The FBI's gang strategy was designed to incorporate the investigative and prosecutive theories of enterprise investigations which have proven to be successful in the Organized Crime/Drug Program National Strategy. The strategy is for the FBI, in conjunction with other Federal, state and local law enforcement agencies, to identify the major domestic violent street gang/drug enterprises which pose significant threats to the integrity of American society and pursue these gangs through the sustained, proactive, multidivisional, coordinated investigations that support successful prosecution.

 

 

APPENDIX I

 

OFFICE OF THE INSPECTOR GENERAL, AUDIT DIVISION
ANALYSIS AND SUMMARY OF ACTIONS NECESSARY
TO CLOSE THE REPORT

 

Recommendation Number:

1.  Resolved.  In order to close this recommendation, please provide detail on the planned additional management oversight and training for field personnel to notify FPSU of seizures, and to update their year-end seized asset inventory reports in a timely manner.
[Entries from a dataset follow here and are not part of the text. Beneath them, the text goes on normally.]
-- ==== Sys2Proof/Machine/DeviceCmds.lean ====
section
/-!
DEFINITION. The device commands: identity and status, the event mask, I/O queues, object lists and ownership, quotas,
restart and echo (The Etdun Command Interface, R65 to R70).
-/

namespace Sys2Proof.Machine

open Sys2Proof (Byte Submission)

/-- Encode dies usable by a function: present, not fenced or held in reset, and inside a VF's quota mask (R65). -/
def State.usableDies (s : State) (f : Nat) : Nat :=
  ((List.range s.dies).filter fun d => !bit s.boot.diesFenced d && (f == 0 || bit (s.fn f).quota.dieMask d)).foldl setBit 0

/-- A VF's limit beside the device's. -/
def State.quotaCap (s : State) (f limit : Nat) (q : Quota → Nat) : Nat := if f = 0 then limit else min limit (q (s.fn f).quota)

/-- `CONFIG_DIGEST`: SHA3-256 of the creating and setting payloads of every live object in increasing handle order, each
preceded by its handle (R457). -/
def State.configDigest (s : State) : List Byte :=
  sha3 (s.eci.config.flatMap fun e => e.2.flatMap fun p => le 4 e.1 ++ p.2)

def specDeviceIdentify : EciSpec where
  opcode := 0x0001
  target := .device true
  fast := false
  run k s :=
    let f := k.tok.via.fn
    let r :=
      le 4 (s.devId f) ++ le 4 s.devRev ++ le 8 s.boot.fuses.serial ++ le 4 s.boot.eciVersion ++ le 4 s.boot.fwVersion ++
      le 4 s.boot.recipeVersion ++ le 2 (s.quotaCap f s.boot.fuses.variant.channels (·.maxChannels)) ++
      le 2 (s.quotaCap f 4096 (·.maxEgress)) ++ le 2 (s.quotaCap f 1024 (·.maxIngress)) ++ le 1 (s.usableDies f) ++
      le 1 s.eci.numVfs ++ le 4 2000 ++ s.configDigest
    ok s { response := r }

def execDeviceIdentify (c : Submission) (s : State) : Out := runEci specDeviceIdentify c s

/-- The hottest junction of the dies present and the hub, in units of 0.1 °C. -/
def State.hottest (s : State) : Int :=
  let js := s.boot.junctions
  ((js.take s.dies) ++ js.drop 8).foldl max (js.getD 8 0)

/-- `FAULTS` of `DEVICE.STATUS`. -/
def State.faultBits (s : State) : Nat :=
  let fenced := s.boot.health.any fun e =>
    !e.2.enginesFenced.isEmpty || !e.2.msusFenced.isEmpty || !e.2.banksFenced.isEmpty || !e.2.filtersFenced.isEmpty ||
      !e.2.ramsFenced.isEmpty
  let failed := s.chan.chans.any fun e => !e.2.kept.isEmpty || e.2.cond == .hubFill
  b2n fenced + 2 * b2n failed + 4 * b2n (s.boot.mpActive == 1) + 8 * b2n s.boot.thermAlert

def specDeviceStatus : EciSpec where
  opcode := 0x0002
  target := .device true
  run _ s :=
    let load := ((List.range s.dies).map fun d => s.dieLoad s.charges d).foldl max 0
    let running := (s.chan.chans.filter fun e => e.2.state == .running).length
    let r :=
      le 4 s.boot.statusWord ++ le 1 s.boot.stage.code ++ le 1 (load / 10000) ++ le 2 running ++
      le 2 (twos 16 s.hottest) ++ le 2 s.faultBits ++ le 4 0 ++ le 8 s.stamp
    ok s { response := r }

def execDeviceStatus (c : Submission) (s : State) : Out := runEci specDeviceStatus c s

/-- `DEVICE.EVENT_MASK` (R66; bounds: log entry 187). -/
def specDeviceEventMask : EciSpec where
  opcode := 0x0003
  target := .device true
  form p _ := [(0, decide (u16 p 0 < 0x8000)), (3, zeros p 3 1)]
  run k s :=
    let p := k.payload
    ok (s.modFn k.tok.via.fn fun g => { g with eventRanges := u16 p 0, eventMinSeverity := u8 p 2 })

def execDeviceEventMask (c : Submission) (s : State) : Out := runEci specDeviceEventMask c s

/-- `QUEUE.CREATE` (R67): the device-written index words become 0. Of a function without `RDY` it completes with
`E_STATE` (log entry 188). -/
def specQueueCreate : EciSpec where
  opcode := 0x0004
  target := .noObject
  fast := false
  adminOnly := true
  form p _ := [(3, zeros p 3 1)]
  run k s :=
    let p := k.payload
    let f := k.tok.via.fn
    let q := u8 p 0
    let sized (n : Nat) : Bool := decide (4 ≤ n ∧ n ≤ 12)
    checked s [(!(s.fn f).rdy, { status := .eState }),
        (decide (q = 0 ∨ 16 < q) || (s.fn f).queues.has q, { status := .eQid }),
        (!sized (u8 p 1) || !sized (u8 p 2) || u64 p 4 % 4096 != 0 || u64 p 0xC % 4096 != 0, { status := .eRingParam })]
      fun _ =>
        let u : Queue := { sqBase := u64 p 4, cqBase := u64 p 0xC, sqLog2 := u8 p 1, cqLog2 := u8 p 2 }
        let s := s.modFn f fun g => { g with queues := g.queues.put q u }
        ok ((s.mbxStore (indexBlock f q + 4) (le 4 0)).mbxStore (indexBlock f q + 8) (le 4 0))

def execQueueCreate (c : Submission) (s : State) : Out := runEci specQueueCreate c s

/-- `QUEUE.DELETE` (R67): no more fetching; it completes after every fetched command of the queue. -/
def specQueueDelete : EciSpec where
  opcode := 0x0005
  target := .noObject
  fast := false
  adminOnly := true
  form p _ := [(1, zeros p 1 3)]
  run k s :=
    let f := k.tok.via.fn
    let q := u8 k.payload 0
    match (s.fn f).queues.find q with
    | none => refuse s { status := .eQid }
    | some u =>
      if q = 0 ∨ u.deleting then refuse s { status := .eQid }
      else .wait (.queueDelete q) {}
        (s.modFn f fun g => { g with queues := g.queues.put q { u with deleting := true } })

def execQueueDelete (c : Submission) (s : State) : Out := runEci specQueueDelete c s

/-- The handles of the hardware objects (R55). -/
def State.hardware (s : State) : List Nat :=
  let hub (t : Nat) (is : List Nat) : List Nat := is.map (mkHandle t 0xFF)
  let checks (d : Nat) : List Nat := (List.range 32).map (mkHandle tCheck d)
  hub tDevice [0] ++ ((List.range s.dies).map dieHandle) ++ hub tDie [0] ++ hub tPort (List.range 18) ++
    hub tGateList (List.range 18) ++ hub tShaper ((List.range 144).filter fun i => i % 8 != 7) ++
    hub tAudioPort (List.range 8) ++ hub tTime [0] ++ hub tDomain [0] ++ ((List.range s.dies).flatMap checks) ++ checks 0xFF ++
    hub tLane ((List.range 104).filter fun i => s.isHardware (mkHandle tLane 0xFF i))

/-- The objects that a function owns, in increasing handle order. -/
def State.ownedHandles (s : State) (f : Nat) : List Nat :=
  ((s.eci.owners.map (·.1)) ++ s.hardware).foldl
    (fun (t : Tab Unit) h => if s.hasObject h && s.ownerOf h == f then t.put h () else t) [] |>.map (·.1)

/-- `OBJECT.LIST`: as many handles as fit in the response after `COUNT`, at most 7 on the fast path. -/
def specObjectList : EciSpec where
  opcode := 0x0006
  target := .device true
  form p _ := [(1, zeros p 1 3)]
  run k s :=
    let p := k.payload
    let all := (s.ownedHandles k.tok.via.fn).filter fun h =>
      decide (u32 p 4 < h) && (u8 p 0 == 0 || handleType h == u8 p 0)
    let room := match k.tok.via with
      | .fast .. => 7
      | _ => (k.sub.responseLen.toNat - 4) / 4
    let hs := all.take room
    ok s { result := b2n (decide (hs.length < all.length)), response := le 4 hs.length ++ hs.flatMap (le 4) }

def execObjectList (c : Submission) (s : State) : Out := runEci specObjectList c s

/-- An object changes owner: both functions receive `EV_OWNER_CHANGED` (R57). -/
def State.reassign (s : State) (h g : Nat) : State :=
  let from_ := s.ownerOf h
  let s := s.transfer h g
  let e : Event := { code := evOwnerChanged.1, severity := evOwnerChanged.2, handle := h, time := s.stamp
                     detail := from_ + g * 256 }
  let s := s.raiseTo g e
  if from_ = g then s else s.raiseTo from_ e

/-- The objects that move with an object: a channel's layers and its slate. -/
def State.dependents (s : State) (h : Nat) : List Nat :=
  if handleType h = tChannel then
    (s.comp.layers.filter fun e => e.2.chan == h).map (·.1) ++
      (if (s.ch h).cfg.slate = 0 then [] else [(s.ch h).cfg.slate])
  else []

def specObjectReassign : EciSpec where
  opcode := 0x0007
  target := .noObject
  pf0Only := true
  adminOnly := true
  form p s :=
    [(0, u32 p 0 != deviceHandle), (4, decide (u8 p 4 ≤ 32) && s.fnEnabled (u8 p 4)), (5, zeros p 5 3)]
  run k s :=
    let p := k.payload
    let h := u32 p 0
    checked s [(!s.hasObject h, { status := .eBadHandle })] fun _ =>
      ok ((h :: s.dependents h).foldl (fun s o => s.reassign o (u8 p 4)) s)

def execObjectReassign (c : Submission) (s : State) : Out := runEci specObjectReassign c s

def specDeviceVfQuota : EciSpec where
  opcode := 0x0008
  target := .device false
  pf0Only := true
  adminOnly := true
  form p s :=
    [(0, decide (1 ≤ u8 p 0 ∧ u8 p 0 ≤ 32)), (2, decide (u16 p 2 ≤ s.boot.fuses.variant.channels)),
     (4, decide (u16 p 4 ≤ 4096)), (6, decide (u16 p 6 ≤ 1024))]
  run k s :=
    let p := k.payload
    let q : Quota := { dieMask := u8 p 1, maxChannels := u16 p 2, maxEgress := u16 p 4, maxIngress := u16 p 6 }
    ok (s.modFn (u8 p 0) fun g => { g with quota := q })

def execDeviceVfQuota (c : Submission) (s : State) : Out := runEci specDeviceVfQuota c s

/-- `DEVICE.RESTART` (R70): the restart follows 10 ms after the completion; of two, the first stands (log entry
189). -/
def specDeviceRestart : EciSpec where
  opcode := 0x000A
  target := .device false
  pf0Only := true
  fast := false
  adminOnly := true
  form p _ := [(0, decide (u8 p 0 ≤ 1)), (1, zeros p 1 3)]
  run k s :=
    ok (s.modBoot fun b =>
      { b with restartAt := some (b.restartAt.getD (s.now + 10000000, u8 k.payload 0 == 1)) })

def execDeviceRestart (c : Submission) (s : State) : Out := runEci specDeviceRestart c s

def specDeviceNop : EciSpec where
  opcode := 0x000B
  target := .device true
  run k s := ok s { response := slice k.sub.inlineBytes 0 24 }

def execDeviceNop (c : Submission) (s : State) : Out := runEci specDeviceNop c s

end Sys2Proof.Machine
end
Additionally, please provide documentation of the conclusions reached regarding system modifications to ensure the completeness of PFA custody reports at year-end.

2. Resolved. In order to close this recommendation, please provide a copy of the enhanced FBI procedures to record and classify capital leases according to Federal Accounting Standards Advisory Board's (FASAB) Statement of Financial Accounting Standards (SFFAS) No. 6, Accounting for Property, Plant, and Equipment.

3.  Resolved.  In order to close this recommendation, please provide a copy of the FBI's procedures implemented for accounts receivable to ensure that amounts due are recognized based on actual expenses incurred for delivered services.

4.  Resolved.  In order to close this recommendation, please provide a copy of the revised FBI policy and procedures relating to fixed assets that include periodic reconciliations to ensure that the proper capitalized costs have been entered into the Fixed Asset System, and that this subsidiary system's balances agree with the general ledger.

5.  Resolved.  In order to close this recommendation, please provide a copy of the procedures established that will enable the FBI to estimate accruals of liabilities, thereby fairly presenting financial statement information.

6.  Resolved.  In order to close this recommendation, please provide a copy of the FBI's new or revised electronic data processing policies relating to disaster recovery plans (DRP), and documentation that the DRP has been adequately tested.